Please refer to examples/ to learn how to use individual scripts and perform entire analysis.

Background

The cis-regulatory code engraves the details about when, where, and how much of all gene products are created. It enables multi-cellular organisms to create several cell types from a single genome by regulating transcription, processing, and degradation of gene products. Unsurprisingly, variants that disturb the information in cis-regulatory elements can result in various genetic diseases. However, measuring the impact of all cis-regulatory sequence variations to function at a cell type specific basis is combinatorially infeasible. Deep sequence-to-function models learn the relationship between genomic sequence and genome-wide functional molecular measurements. Trained on data from multiple cell types, these models are capable of developing a foundational understanding of the cis-regulatory code for individual cell types.

Installation

Download the repository and setup miniconda or python environment.

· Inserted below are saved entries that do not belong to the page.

@[simp ↓] theorem keep_chanArrive {s : State} {k : Nat} (hk : Out bookRegs kk ∧ Out [CHAN_CFG, CHAN_EVENTS,
    CHAN_RATE_HITS, EVT_HOLDOFF_LOST] kk) (h : Holds kk vv md mh mb s) :
    Holds kk vv md mh mb (s.chanArrive k).1 := by
  simp at hk; unfold State.chanArrive
  repeat' (first
    | (simp (maxDischargeDepth := 60) +contextual [*]; done)
    | simp only [holds_mk, holdsOf_parts]
    | with_reducible refine keep_foldl _ (fun t x ht => ?_) ?_
    | with_reducible refine keep_foldl_fst _ (fun t b x ht => ?_) ?_
    | with_reducible refine keep_ite (fun _ => ?_) (fun _ => ?_)
    | split | with_reducible refine keep_fst ?_ (by assumption) | with_reducible refine keep_snd ?_ (by assumption)
    | dsimp only)

@[simp ↓] theorem keep_chanRelease {s : State} {k : Nat} (hk : Out bookRegs kk ∧ Out [CHAN_CFG, CHAN_EVENTS,
    CHAN_RATE_HITS] kk) (h : Holds kk vv md mh mb s) :
    Holds kk vv md mh mb (s.chanRelease k).1 := by
  simp at hk; unfold State.chanRelease
  repeat' (first
    | (simp (maxDischargeDepth := 60) +contextual [*]; done)
    | simp only [holds_mk, holdsOf_parts]
    | with_reducible refine keep_foldl _ (fun t x ht => ?_) ?_
    | with_reducible refine keep_foldl_fst _ (fun t b x ht => ?_) ?_
    | with_reducible refine keep_ite (fun _ => ?_) (fun _ => ?_)
    | split | with_reducible refine keep_fst ?_ (by assumption) | with_reducible refine keep_snd ?_ (by assumption)
    | dsimp only)

@[simp ↓] theorem keep_runChannels {s : State} {fired : List (Nat × Nat)} (hk : Out bookRegs kk ∧ Out [CHAN_CFG,
    CHAN_EVENTS, CHAN_RATE_HITS, EVT_HOLDOFF_LOST] kk) (h : Holds kk vv md mh mb s) :
    Holds kk vv md mh mb (s.runChannels fired).1 := by
  simp at hk; unfold State.runChannels
  repeat' (first
    | (simp (maxDischargeDepth := 60) +contextual [*]; done)
    | simp only [holds_mk, holdsOf_parts]
    | with_reducible refine keep_foldl _ (fun t x ht => ?_) ?_
    | with_reducible refine keep_foldl_fst _ (fun t b x ht => ?_) ?_
    | with_reducible refine keep_ite (fun _ => ?_) (fun _ => ?_)
    | split | with_reducible refine keep_fst ?_ (by assumption) | with_reducible refine keep_snd ?_ (by assumption)
    | dsimp only)

@[simp ↓] theorem keep_glitchReport {s : State} {c : Nat} (hk : Out bookRegs kk) (h : Holds kk vv md mh mb s) :
    Holds kk vv md mh mb (s.glitchReport c) := by
  unfold State.glitchReport; repeat' first | (simp (maxDischargeDepth := 60) +contextual [*]; done) | split

@[simp ↓] theorem keep_cellSample {s : State} {ins : List Nat} {c : Nat} (hk : Out bookRegs kk ∧ Out [CELL_STATE]
    kk) (h : Holds kk vv md mh mb s) :
    Holds kk vv md mh mb (s.cellSample ins c) := by
  simp at hk; unfold State.cellSample; repeat' first | (simp (maxDischargeDepth := 60) +contextual [*]; done) | split
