-- ==== Sys2Proof/Laws/SoundOps.lean ====
section
/-! SUPPORT. Laws/SoundOps.lean: soundness is kept by the operations and commands of Machine/Ops.lean. -/
namespace Sys2Proof.Machine
open Reg

@[simp ↓] theorem sound_setInt {s : State} {o : Obj} {i : Nat} {v : Int} (h : s.Sound) : (s.setInt o i v).Sound := by
  unfold State.setInt; repeat' first | (simp (maxDischargeDepth := 60) +contextual [*]; done) | split

@[simp ↓] theorem sound_setBlob {s : State} {o : Obj} {i : Nat} {b : List Byte} (h : s.Sound) :
    (s.setBlob o i b).Sound := by
  unfold State.setBlob; repeat' first | (simp (maxDischargeDepth := 60) +contextual [*]; done) | split

@[simp ↓] theorem sound_volume {s : State} {o : Obj} {i n : Nat} (h : s.Sound) : (s.volume o i n).Sound := by
  unfold State.volume; repeat' first | (simp (maxDischargeDepth := 60) +contextual [*]; done) | split

@[simp ↓] theorem sound_life {s : State} {o : Obj} {i n : Nat} (h : s.Sound) : (s.life o i n).Sound := by
  unfold State.life; repeat' first | (simp (maxDischargeDepth := 60) +contextual [*]; done) | split

@[simp ↓] theorem sound_fresh {s : State} (h : s.Sound) : s.fresh.2.Sound := by
  unfold State.fresh; repeat' first | (simp (maxDischargeDepth := 60) +contextual [*]; done) | split

@[simp ↓] theorem sound_traceRec {s : State} {typ island code arg0 arg1 : Nat} (h : s.Sound) :
    (s.traceRec typ island code arg0 arg1).Sound := by
  unfold State.traceRec; repeat' first | (simp (maxDischargeDepth := 60) +contextual [*]; done) | split

@[simp ↓] theorem sound_lostCleared {s : State} (h : s.Sound) : s.lostCleared.Sound := by
  unfold State.lostCleared; repeat' first | (simp (maxDischargeDepth := 60) +contextual [*]; done) | split

@[simp ↓] theorem sound_traceEvent {s : State} {p : Nat} (h : s.Sound) : (s.traceEvent p).Sound := by
  unfold State.traceEvent; repeat' first | (simp (maxDischargeDepth := 60) +contextual [*]; done) | split

@[simp ↓] theorem sound_emitSaturated {s : State} (h : s.Sound) : s.emitSaturated.Sound := by
  unfold State.emitSaturated; repeat' first | (simp (maxDischargeDepth := 60) +contextual [*]; done) | split

@[simp ↓] theorem sound_saturate {s : State} {k : Key} (h : s.Sound) : (s.saturate k).Sound := by
  unfold State.saturate; repeat' first | (simp (maxDischargeDepth := 60) +contextual [*]; done) | split

@[simp ↓] theorem sound_emit {s : State} {p : Nat} (h : s.Sound) : (s.emit p).Sound := by
  unfold State.emit; repeat' first | (simp (maxDischargeDepth := 60) +contextual [*]; done) | split

@[simp ↓] theorem sound_tallyN {s : State} {o : Obj} {i n : Nat} (h : s.Sound) : (s.tallyN o i n).Sound := by
  unfold State.tallyN; repeat' first | (simp (maxDischargeDepth := 60) +contextual [*]; done) | split

@[simp ↓] theorem sound_tally {s : State} {o : Obj} {i : Nat} (h : s.Sound) : (s.tally o i).Sound := by
  unfold State.tally; repeat' first | (simp (maxDischargeDepth := 60) +contextual [*]; done) | split

@[simp ↓] theorem sound_isoErrors {s : State} {n : Nat} (h : s.Sound) : (s.isoErrors n).Sound := by
  unfold State.isoErrors; repeat' first | (simp (maxDischargeDepth := 60) +contextual [*]; done) | split

@[simp ↓] theorem sound_clearTally {s : State} {o : Obj} {i : Nat} (h : s.Sound) : (s.clearTally o i).Sound := by
  unfold State.clearTally; repeat' first | (simp (maxDischargeDepth := 60) +contextual [*]; done) | split

@[simp ↓] theorem sound_clearAll {s : State} {os : List Obj} (h : s.Sound) : (s.clearAll os).Sound := by
  unfold State.clearAll; repeat' first | (simp (maxDischargeDepth := 60) +contextual [*]; done) | split

@[simp ↓] theorem sound_modFn {s : State} {f : Nat} {g : Fn → Fn} (h : s.Sound) : (s.modFn f g).Sound := by
  unfold State.modFn; repeat' first | (simp (maxDischargeDepth := 60) +contextual [*]; done) | split

@[simp ↓] theorem sound_irq {s : State} {f v : Nat} (h : s.Sound) : (s.irq f v).Sound := by
  unfold State.irq; repeat' first | (simp (maxDischargeDepth := 60) +contextual [*]; done) | split

@[simp ↓] theorem sound_irqAll {s : State} {v : Nat} (h : s.Sound) : (s.irqAll v).Sound := by
  unfold State.irqAll; repeat' first | (simp (maxDischargeDepth := 60) +contextual [*]; done) | split

@[simp ↓] theorem sound_emcy {s : State} {code unit : Nat} (h0 : s.Sound) : (State.emcy s code unit).Sound := by
  unfold State.emcy
  simp only
  repeat' split
  all_goals first
    | exact h0
    | exact sound_tally h0
    | (refine sound_volume ⟨h0.dict, h0.dram, h0.hostMem, h0.traceQueue, h0.traceRing, ?_⟩
       simp only [List.length_append, List.length_singleton]
       omega)

@[simp ↓] theorem sound_emcyCleared {s before : State} (h : s.Sound) (h1 : before.Sound) :
    (s.emcyCleared before).Sound := by
  unfold State.emcyCleared; repeat' first | (simp (maxDischargeDepth := 60) +contextual [*]; done) | split

@[simp ↓] theorem sound_refuse {s : State} {via : Path} {k : Key} {code : Nat} (h : s.Sound) :
    (s.refuse via k code).Sound := by
  unfold State.refuse; repeat' first | (simp (maxDischargeDepth := 60) +contextual [*]; done) | split

@[simp ↓] theorem sound_accept {s : State} (h : s.Sound) : s.accept.Sound := by
  unfold State.accept; repeat' first | (simp (maxDischargeDepth := 60) +contextual [*]; done) | split

@[simp ↓] theorem sound_command {s : State} {via : Path} {o : Obj} {i : Nat} {ok : Bool} {f : State → State} (hf : ∀
    (x0 : State), x0.Sound → (f x0).Sound) (h : s.Sound) :
    (s.command via o i ok f).Sound := by
  unfold State.command; repeat' first | (simp (maxDischargeDepth := 60) +contextual [*]; done) | split

@[simp ↓] theorem sound_remember {s : State} {o : Obj} {i v : Nat} (h : s.Sound) : (s.remember o i v).Sound := by
  unfold State.remember; repeat' first | (simp (maxDischargeDepth := 60) +contextual [*]; done) | split

@[simp ↓] theorem sound_rememberBlob {s : State} {o : Obj} {i : Nat} {b : List Byte} (h : s.Sound) :
    (s.rememberBlob o i b).Sound := by
  unfold State.rememberBlob; repeat' first | (simp (maxDischargeDepth := 60) +contextual [*]; done) | split

@[simp ↓] theorem sound_modBar {s : State} {ch : Nat} {f : Bar → Bar} (h : s.Sound) : (s.modBar ch f).Sound := by
  unfold State.modBar; repeat' first | (simp (maxDischargeDepth := 60) +contextual [*]; done) | split

@[simp ↓] theorem sound_traceCommit {s : State} {o : Obj} {i result at_ : Nat} (h : s.Sound) :
    (s.traceCommit o i result at_).Sound := by
  unfold State.traceCommit; repeat' first | (simp (maxDischargeDepth := 60) +contextual [*]; done) | split

@[simp ↓] theorem sound_logPut {s : State} {e : LogEntry} (h : s.Sound) : (s.logPut e).Sound := by
  unfold State.logPut; repeat' first | (simp (maxDischargeDepth := 60) +contextual [*]; done) | split

@[simp ↓] theorem sound_logWrite {s : State} {typ inst payload : Nat} {regs : Dict} {blobs : Blobs} (h : s.Sound) :
    (s.logWrite typ inst payload regs blobs).Sound := by
  unfold State.logWrite; repeat' first | (simp (maxDischargeDepth := 60) +contextual [*]; done) | split

@[simp ↓] theorem sound_logWriteCal {s : State} {c : CalStore} (h : s.Sound) : (s.logWriteCal c).Sound := by
  unfold State.logWriteCal; repeat' first | (simp (maxDischargeDepth := 60) +contextual [*]; done) | split

@[simp ↓] theorem sound_programFails {s : State} {copy : Nat} (h : s.Sound) : (s.programFails copy).Sound := by
  unfold State.programFails; repeat' first | (simp (maxDischargeDepth := 60) +contextual [*]; done) | split

@[simp ↓] theorem sound_restore {s : State} {os : List Obj} {d : Dict} (h : s.Sound) : (s.restore os d).Sound := by
  unfold State.restore
  repeat' (first
    | (simp (maxDischargeDepth := 60) +contextual [*]; done)
    | simp only [sound_mk, soundOf_parts]
    | with_reducible refine sound_foldl _ (fun t x ht => ?_) ?_
    | with_reducible refine sound_foldl_fst _ (fun t b x ht => ?_) ?_
    | with_reducible refine sound_ite (fun _ => ?_) (fun _ => ?_)
    | split | with_reducible refine sound_fst ?_ (by assumption) | with_reducible refine sound_snd ?_ (by assumption)
    | with_reducible refine sound_ringTake ?_ (by assumption)
    | with_reducible refine sound_calResults ?_ (by assumption)
    | with_reducible refine sound_modeCheck ?_ (by assumption)
    | dsimp only)

@[simp ↓] theorem sound_commitSpareMap {s : State} (h : s.Sound) : s.commitSpareMap.Sound := by
  unfold State.commitSpareMap; repeat' first | (simp (maxDischargeDepth := 60) +contextual [*]; done) | split

@[simp ↓] theorem sound_restDomain {s : State} {kind u : Nat} (h : s.Sound) : (s.restDomain kind u).Sound := by
  unfold State.restDomain; repeat' first | (simp (maxDischargeDepth := 60) +contextual [*]; done) | split

@[simp ↓] theorem sound_setUnit {s : State} {kind u st : Nat} (h : s.Sound) : (s.setUnit kind u st).Sound := by
  unfold State.setUnit; repeat' first | (simp (maxDischargeDepth := 60) +contextual [*]; done) | split

@[simp ↓] theorem sound_addMark {s : State} {kind u trigger : Nat} (h : s.Sound) : (s.addMark kind u trigger).Sound := by
  unfold State.addMark; repeat' first | (simp (maxDischargeDepth := 60) +contextual [*]; done) | split

@[simp ↓] theorem sound_markUnit {s : State} {kind u trigger : Nat} (h : s.Sound) : (s.markUnit kind u trigger).Sound := by
  unfold State.markUnit; repeat' first | (simp (maxDischargeDepth := 60) +contextual [*]; done) | split

@[simp ↓] theorem sound_declareDead {s : State} {kind u : Nat} (h : s.Sound) : (s.declareDead kind u).Sound := by
  unfold State.declareDead; repeat' first | (simp (maxDischargeDepth := 60) +contextual [*]; done) | split

@[simp ↓] theorem sound_selfTestFailed {s : State} {kind u : Nat} (h : s.Sound) : (s.selfTestFailed kind u).Sound := by
  unfold State.selfTestFailed; repeat' first | (simp (maxDischargeDepth := 60) +contextual [*]; done) | split

@[simp ↓] theorem sound_selfTestPassed {s : State} {kind u : Nat} (h : s.Sound) : (s.selfTestPassed kind u).Sound := by
  unfold State.selfTestPassed; repeat' first | (simp (maxDischargeDepth := 60) +contextual [*]; done) | split

@[simp ↓] theorem sound_stopEasel {s : State} {p : Nat} (h : s.Sound) : (s.stopEasel p).Sound := by
  unfold State.stopEasel; repeat' first | (simp (maxDischargeDepth := 60) +contextual [*]; done) | split

end Sys2Proof.Machine
end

Install by navigating to the location of the local repository

pip install -e .

Usage

Please refer to the individual examples in examples/

Process data for modeling

Please refer to the individual steps shown in Process_data.md

Single sequence - multi-task or multi-modal multi-task

Please refer to the individual steps shown in Train_single_input.md

Multiple sequence - multi-modal modalities

Please refer to the individual steps shown in Train_multi_input.md

Load pre-trained models for fine-tuning, Inference

Please refer to the individual steps shown in Finetune_models.md and Inference_with_models.md

Extract and interpret the learned cis-regulatory syntax

To analyze individual kernels of the model, please refer to Kernel_analysis.md. To understand the sequence grammar of individual sequences, or summarize the motifs in these sequence via clustering, see Attribution_analysis.md

Extract and interpret the learned cis-regulatory grammar for multi-sequence input models

Please check out Analyze_multi_input.md

Examples

Trained example models can be downloaded for ATAC-seq data from Calderon et al 2019 from this zenodo submission.

Trained model parameters were generated with the slightly outdated example scripts here https://github.com/mostafavilabuw/Calderon2019ATACmodel/. Models were trained, assessed, and interpreted on ATAC-seq data from Calderon et al. 2019. The data count matrix with aligned ATAC-seq Tn5 cuts can be downloaded from the Gene Expression Omnibus (GEO: GSE118189) (Calderon et al. 2019). The data matrix contains 175 measurements for 829,942 genomic regions (peaks), spanning 45 unique human immune cell states from eleven different donors. The 45 immune cell states cover 25 resting cell types of which 20 are also included as stimulated cell states (Immature NK, Memory NK, Myeloid DC, Plasmablasts, and pDC don’t have a measured stimulated state).

Download examples

mkdir models
cd models

# Download model specifications
wget https://zenodo.org/records/10463521/files/ATACcountsonPeak400rcomp-cv10-1_Cormsek256l15FfGELUrcTvlCotasft101_dc5i1d1-2-4-8-16s1l7r1_tc4dNoned1s1r1l7mw3nfc3s512cbnoTfdo0.1tr1e-05SGD0.9bs64-F_model_params.dat

# Download model parameters
wget https://zenodo.org/records/10463521/files/ATACcountsonPeak400rcomp-cv10-1_Cormsek256l15FfGELUrcTvlCotasft101_dc5i1d1-2-4-8-16s1l7r1_tc4dNoned1s1r1l7mw3nfc3s512cbnoTfdo0.1tr1e-05SGD0.9bs64-F_parameter.pth

Intialize and load model for inference and interpretation

To be included

Get sequence attributions

Sequence attributions are derived from the linear approximations of the model in the close vicinity of individual data points. The linear approximation's feature coefficients are used to describe the impact of each feature to the model's predictions for each individual data point. Hence, each data point's attributions are described by individual linear approximations. Different sequence attribution methods use different strategies to derive the feature coefficients, using different sampling or backpropagation methods. Moreover, they are using different processing strategies to visualize and interpret the computed feature coefficients, the most common processings are called local (leave as is), global (multiply by input), and hypothetical (correct for dependencies) attributions.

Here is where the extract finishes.